▶ ASSIGNMENT: Using the data beneath this instruction, retype only the lines from the one that contains "have now := h.advance" down to the one that contains "now.rxring_ne_nil hmsg (Pos.decodeMessage_eq_none", both included, exactly as they appear.

....

/-- More words after a message, and more fuel, change nothing but the words left over (41_codec.md R136). -/
theorem decodePackets_append {fuel : Nat} {words rest : List Word} {bytes : List Byte} {last : Header}
    (h : decodePackets fuel words = some (bytes, last, rest)) {more : List Word} {fuel' : Nat} (hf : fuel ≤ fuel') :
    decodePackets fuel' (words ++ more) = some (bytes, last, rest ++ more) := by
  induction fuel generalizing fuel' words bytes with
  | zero => cases h
  | succ fuel ih =>
    obtain ⟨fuel', rfl⟩ := Nat.exists_eq_add_one_of_ne_zero (Nat.ne_zero_of_lt hf)
    obtain ⟨hw, payload, after, rfl, whole⟩ := exists_packet_of_decodePackets h
    rw [decodePackets_packet whole] at h
    rw [List.append_assoc, decodePackets_packet whole]
    split at h
    next mc =>
      cases h
      rw [if_pos mc]
    next mc =>
      obtain ⟨⟨bytes', last', rest'⟩, hd, he⟩ := Option.map_eq_some_iff.mp h
      cases he
      rw [if_neg mc, ih hd (Nat.le_of_succ_le_succ hf)]
      rfl

theorem decodeMessage_append {words : List Word} {bytes : List Byte} {last : Header}
    (h : decodeMessage words = some (bytes, last, [])) (more : List Word) :
    decodeMessage (words ++ more) = some (bytes, last, more) :=
  decodePackets_append h (by rw [List.length_append]; exact Nat.le_add_right _ _)

/-- A payload word holds four bytes. -/
theorem length_le_of_decodePackets {fuel : Nat} {words rest : List Word} {bytes : List Byte} {last : Header}
    (h : decodePackets fuel words = some (bytes, last, rest)) : bytes.length ≤ 4 * words.length := by
  induction fuel generalizing words bytes with
  | zero => cases h
  | succ fuel ih =>
    obtain ⟨hw, payload, after, rfl, whole⟩ := exists_packet_of_decodePackets h
    have room : headerLen hw ≤ 4 * payload.length := by rw [whole, wordsOf]; omega
    rw [decodePackets_packet whole] at h
    rw [List.length_append, List.length_cons]
    split at h
    next mc =>
      cases h
      rw [length_unpackBytes]
      omega
    next mc =>
      obtain ⟨⟨bytes', last', rest'⟩, hd, he⟩ := Option.map_eq_some_iff.mp h
      cases he
      have later := ih hd
      rw [List.length_append, length_unpackBytes]
      show _ + bytes'.length ≤ _
      omega

theorem RecvCtx.AtWord.decodeMessage_eq_none {o : RecvOrder} {popped : List Word} {m : Memory} {c : RecvCtx}
    {p : RxPacket} (h : c.AtWord o popped m p) : decodeMessage popped = none := by
  obtain ⟨payload, hlen, hi, -, -, before, bytes, hread, hpopped, -, -⟩ := h
  rw [hpopped]
  exact hread.decodeMessage_part_eq_none (hlen ▸ hi)

theorem RecvCtx.Between.decodeMessage_eq_none {o : RecvOrder} {popped : List Word} {m : Memory} {c : RecvCtx}
    (h : c.Between o popped m) : decodeMessage popped = none := by
  obtain ⟨-, -, bytes, hread, -, -⟩ := h
  exact hread.decodeMessage_eq_none

/-- A RECV that waits for a word has not popped a whole message. -/
theorem Wait.decodeMessage_eq_none {o : RecvOrder} {popped : List Word} {m : Memory} {w : Wait}
    (h : w.reads o popped m) : decodeMessage popped = none := by
  cases w with
  | recvHeader c => exact RecvCtx.Between.decodeMessage_eq_none h
  | recvWord c p => exact RecvCtx.AtWord.decodeMessage_eq_none h
  | _ => exact h.elim

/-- Nor has one that is about to pop a word. -/
theorem Pos.decodeMessage_eq_none {o : RecvOrder} {popped : List Word} {m : Memory} {p : Pos}
    (h : p.reads o popped m) (hp : p.pops = true) : decodeMessage popped = none := by
  cases p with
  | recvPopHeader c => exact RecvCtx.Between.decodeMessage_eq_none h
  | recvPopWord c p => exact RecvCtx.AtWord.decodeMessage_eq_none h
  | _ => cases hp

/-! ### An environment that lets time pass -/

/-- What the environment still does is let time pass: the schedule has ended, or the loopback has nothing to move. -/
def State.Calm (u : State) : Prop := u.env = [] ∨ loopbackOnly u.env ∧ u.txring = []

theorem envMoves_of_calm {ms : List EnvMove} (hms : ∀ m ∈ ms, m = .loopback ∨ ∃ n, m = .ticks n) {u : State}
    (htx : u.txring = []) : ∃ n, u.envMoves ms = { u with counter := n } := by
  induction ms generalizing u with
  | nil => exact ⟨u.counter, rfl⟩
  | cons m ms ih =>
    obtain ⟨hm, hlater⟩ := List.forall_mem_cons.mp hms
    rw [State.envMoves_cons]
    rcases hm with rfl | ⟨n, rfl⟩
    · have still : u.envMove .loopback = u := by
        show u.loopback = u
        rw [State.loopback, htx]
      rw [still]
      exact ih hlater htx
    · obtain ⟨n', e⟩ := ih hlater (u := u.tick n) htx
      exact ⟨n', e⟩

theorem State.Calm.advance {u : State} (h : u.Calm) :
    u.advance.Calm ∧ ∃ n, (u.env = [] → n = u.counter) ∧ u.advance = { u with counter := n, env := u.env.tail } := by
  rcases h with henv | ⟨henv, htx⟩
  · rw [State.advance_nil henv]
    exact ⟨.inl henv, u.counter, fun _ => rfl, by rw [henv, List.tail_nil, ← henv]⟩
  · cases hs : u.env with
    | nil =>
      rw [State.advance_nil hs]
      exact ⟨.inl hs, u.counter, fun _ => rfl, by rw [List.tail_nil, ← hs]⟩
    | cons ms later =>
      rw [hs] at henv
      obtain ⟨hnow, hlater⟩ := List.forall_mem_cons.mp henv
      obtain ⟨n, e⟩ := envMoves_of_calm hnow (u := { u with env := later }) htx
      have moved : u.advance = { u with counter := n, env := later } := (State.advance_of_cons hs).trans e
      rw [moved]
      exact ⟨.inr ⟨hlater, htx⟩, n, nofun, rfl⟩

/-! ### The run -/

/-- A state of a RECV issued in `s` that has popped `popped`: what has changed since `s`. -/
structure CalmRecv (s : State) (popped : List Word) (u : State) : Prop where
  eq : u = { s with
    rxring := u.rxring
    ccsr := { s.ccsr with rp := s.ccsr.rp + BitVec.ofNat 8 popped.length }
    trace := s.trace ++ popped.map .pop
    msgbuf := u.msgbuf
    counter := u.counter
    seq := u.seq
    env := u.env }
  ring : s.rxring = popped ++ u.rxring
  count : filled u.ccsr = u.rxring.length
  calm : u.Calm
  still : s.env = [] → u.env = [] ∧ u.counter = s.counter

theorem CalmRecv.start {s : State} (hcalm : s.Calm) (hcount : filled s.ccsr = s.rxring.length) (q : Seq) :
    CalmRecv s [] { s with seq := q } := by
  have same : s.ccsr.rp + BitVec.ofNat 8 0 = s.ccsr.rp := BitVec.add_zero _
  refine ⟨?_, rfl, hcount, hcalm, fun h => ⟨h, rfl⟩⟩
  simp only [List.length_nil, same, List.map_nil, List.append_nil]

section
variable {s u : State} {popped : List Word} (h : CalmRecv s popped u)
include h

theorem CalmRecv.advance : CalmRecv s popped u.advance := by
  obtain ⟨heq, hring, hcount, hcalm, hstill⟩ := h
  obtain ⟨hcalm', n, hn, moved⟩ := hcalm.advance
  rw [moved] at hcalm' ⊢
  refine ⟨?_, hring, hcount, hcalm', fun henv => ?_⟩
  · rw [heq]
  · obtain ⟨none, same⟩ := hstill henv
    exact ⟨by rw [none, List.tail_nil], (hn none).trans same⟩

theorem CalmRecv.goto (q : Pos) : CalmRecv s popped (u.goto q) := by
  obtain ⟨heq, hring, hcount, hcalm, hstill⟩ := h
  exact ⟨by rw [heq]; rfl, hring, hcount, hcalm, hstill⟩

/-- An access that pops only from a ring that holds a word. -/
theorem CalmRecv.access {v : State} {new : List Word} (access : RecvAccess u v new) (hne : new ≠ [] → u.rxring ≠ []) :
    CalmRecv s (popped ++ new) v := by
  obtain ⟨heq, hring, hcount, hcalm, hstill⟩ := h
  cases access with
  | look => rw [List.append_nil]; exact ⟨heq, hring, hcount, hcalm, hstill⟩
  | store i b =>
    rw [List.append_nil]
    exact ⟨by rw [heq]; rfl, hring, hcount, hcalm, hstill⟩
  | pop =>
    obtain ⟨w, rest, hcons⟩ := List.exists_cons_of_ne_nil (hne nofun)
    have rp : s.ccsr.rp + BitVec.ofNat 8 popped.length + 1 = s.ccsr.rp + BitVec.ofNat 8 (popped.length + 1) := by
      rw [BitVec.ofNat_add, BitVec.add_assoc]
      rfl
    rw [hcons, List.length_cons] at hcount
    rw [rxPop_of_cons hcons, rxFront_of_cons hcons]
    refine ⟨?_, by rw [hring, hcons, List.append_assoc]; rfl, ?_, hcalm, hstill⟩
    · rw [List.length_append, List.length_singleton, ← rp, List.map_append, ← List.append_assoc, heq]
      rfl
    · rw [filled_rp_succ (by omega), hcount, Nat.add_sub_cancel]

/-- Until the message has been popped whole the ring is not empty. -/
theorem CalmRecv.rxring_ne_nil (hmsg : decodeMessage s.rxring ≠ none) (hpart : decodeMessage popped = none) :
    u.rxring ≠ [] := by
  intro empty
  rw [h.ring, empty, List.append_nil] at hmsg
  exact hmsg hpart

/-- The ring has not overflowed. -/
theorem CalmRecv.filled_le (hfits : s.rxring.length ≤ s.ccsr.depth.toNat) : filled u.ccsr ≤ u.ccsr.depth.toNat := by
  have depth : u.ccsr.depth = s.ccsr.depth := by rw [h.eq]
  have ring := congrArg List.length h.ring
  rw [List.length_append] at ring
  rw [h.count, depth]
  omega

end

/-- A RECV of a message that lies in the ring whole drains it. -/
theorem CalmRecv.reaches_drained {o : RecvOrder} {s : State} (hmsg : decodeMessage s.rxring ≠ none)
    (hfits : s.rxring.length ≤ s.ccsr.depth.toNat) (hrdy : s.ccsr.rdy = true) {u : State} {p : Pos}
    {popped : List Word} (hq : u.seq = .busy p) (hlook : ∀ w x, p ≠ .pollNow w x) (hp : p.reads o popped u.msgbuf)
    (h : CalmRecv s popped u) :
    ∃ k v all c hw bytes, k ≤ 8 * u.rxring.length + p.recvPhase + 1 ∧ Reaches k u (v.recvDone c hw) ∧
      CalmRecv s all v ∧ decodeMessage all = some (bytes, decodeHeader hw, []) ∧ c.total = bytes.length ∧
      Stored o.max o.old bytes c.n c.small v.msgbuf := by
  generalize hn : 8 * u.rxring.length + p.recvPhase = n
  induction n using Nat.strong_induction_on generalizing u p popped with
  | _ n ih =>
    have now := h.advance
    have fits := now.filled_le hfits
    have ring : u.advance.rxring = u.rxring := List.append_cancel_left (now.ring.symm.trans h.ring)
    have ready : u.advance.ccsr.rdy = true := by rw [now.eq]; exact hrdy
    rw [← u.advance_msgbuf] at hp
    obtain ⟨t, ha, hstep⟩ := engineAct_recvStep hp
    have one : Reaches 1 u t := .one hq (spins_eq_false hlook) ha
    cases hstep with
    | goesOn v new q access next reads progress _ popping looks =>
      have some (hpops : p.pops = true) : u.advance.rxring ≠ [] :=
        now.rxring_ne_nil hmsg (Pos.decodeMessage_eq_none hp hpops)
      have shorter : 8 * (v.goto q).rxring.length + q.recvPhase < n := by
        have := progress some
        rw [ring, hn] at this
        exact this
      have later := now.access access fun hnew => some (popping hnew)
      obtain ⟨k, w, all, c, hw, bytes, hk, hreach, rest⟩ :=
        ih _ shorter (u := v.goto q) rfl looks reads (later.goto q) rfl
      exact ⟨1 + k, w, all, c, hw, bytes, by omega, (next ▸ one).trans hreach, rest⟩
    | waits w x position empty next reads =>
      have none : decodeMessage popped = none := Wait.decodeMessage_eq_none reads
      have some : 1 ≤ filled u.advance.ccsr := by
        rw [now.count]
        exact List.length_pos_iff.mpr (now.rxring_ne_nil hmsg none)
      have free : ¬ overflows u.advance.ccsr = true := by rw [overflows_iff]; omega
      rw [rxWordCond, if_neg free, if_pos some] at empty
      cases empty
    | drains c hw bytes next message total stored =>
      exact ⟨1, _, popped, c, hw, bytes, by omega, next ▸ one, now, message, total, stored⟩
    | fails c moved next cause =>
      rcases cause with ⟨-, w, x, late⟩ | ⟨-, above⟩ | ⟨-, down⟩
      · exact absurd late (hlook w x)
      · exact absurd ((overflows_iff _).mp above) (by omega)
      · rw [ready] at down; cases down
    | findsNothing next once late =>
      obtain ⟨w, x, late⟩ := late
      exact absurd late (hlook w x)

....

▶ SOLUTION FOR THIS TASK:
    have now := h.advance
    have fits := now.filled_le hfits
    have ring : u.advance.rxring = u.rxring := List.append_cancel_left (now.ring.symm.trans h.ring)
    have ready : u.advance.ccsr.rdy = true := by rw [now.eq]; exact hrdy
    rw [← u.advance_msgbuf] at hp
    obtain ⟨t, ha, hstep⟩ := engineAct_recvStep hp
    have one : Reaches 1 u t := .one hq (spins_eq_false hlook) ha
    cases hstep with
    | goesOn v new q access next reads progress _ popping looks =>
      have some (hpops : p.pops = true) : u.advance.rxring ≠ [] :=
        now.rxring_ne_nil hmsg (Pos.decodeMessage_eq_none hp hpops)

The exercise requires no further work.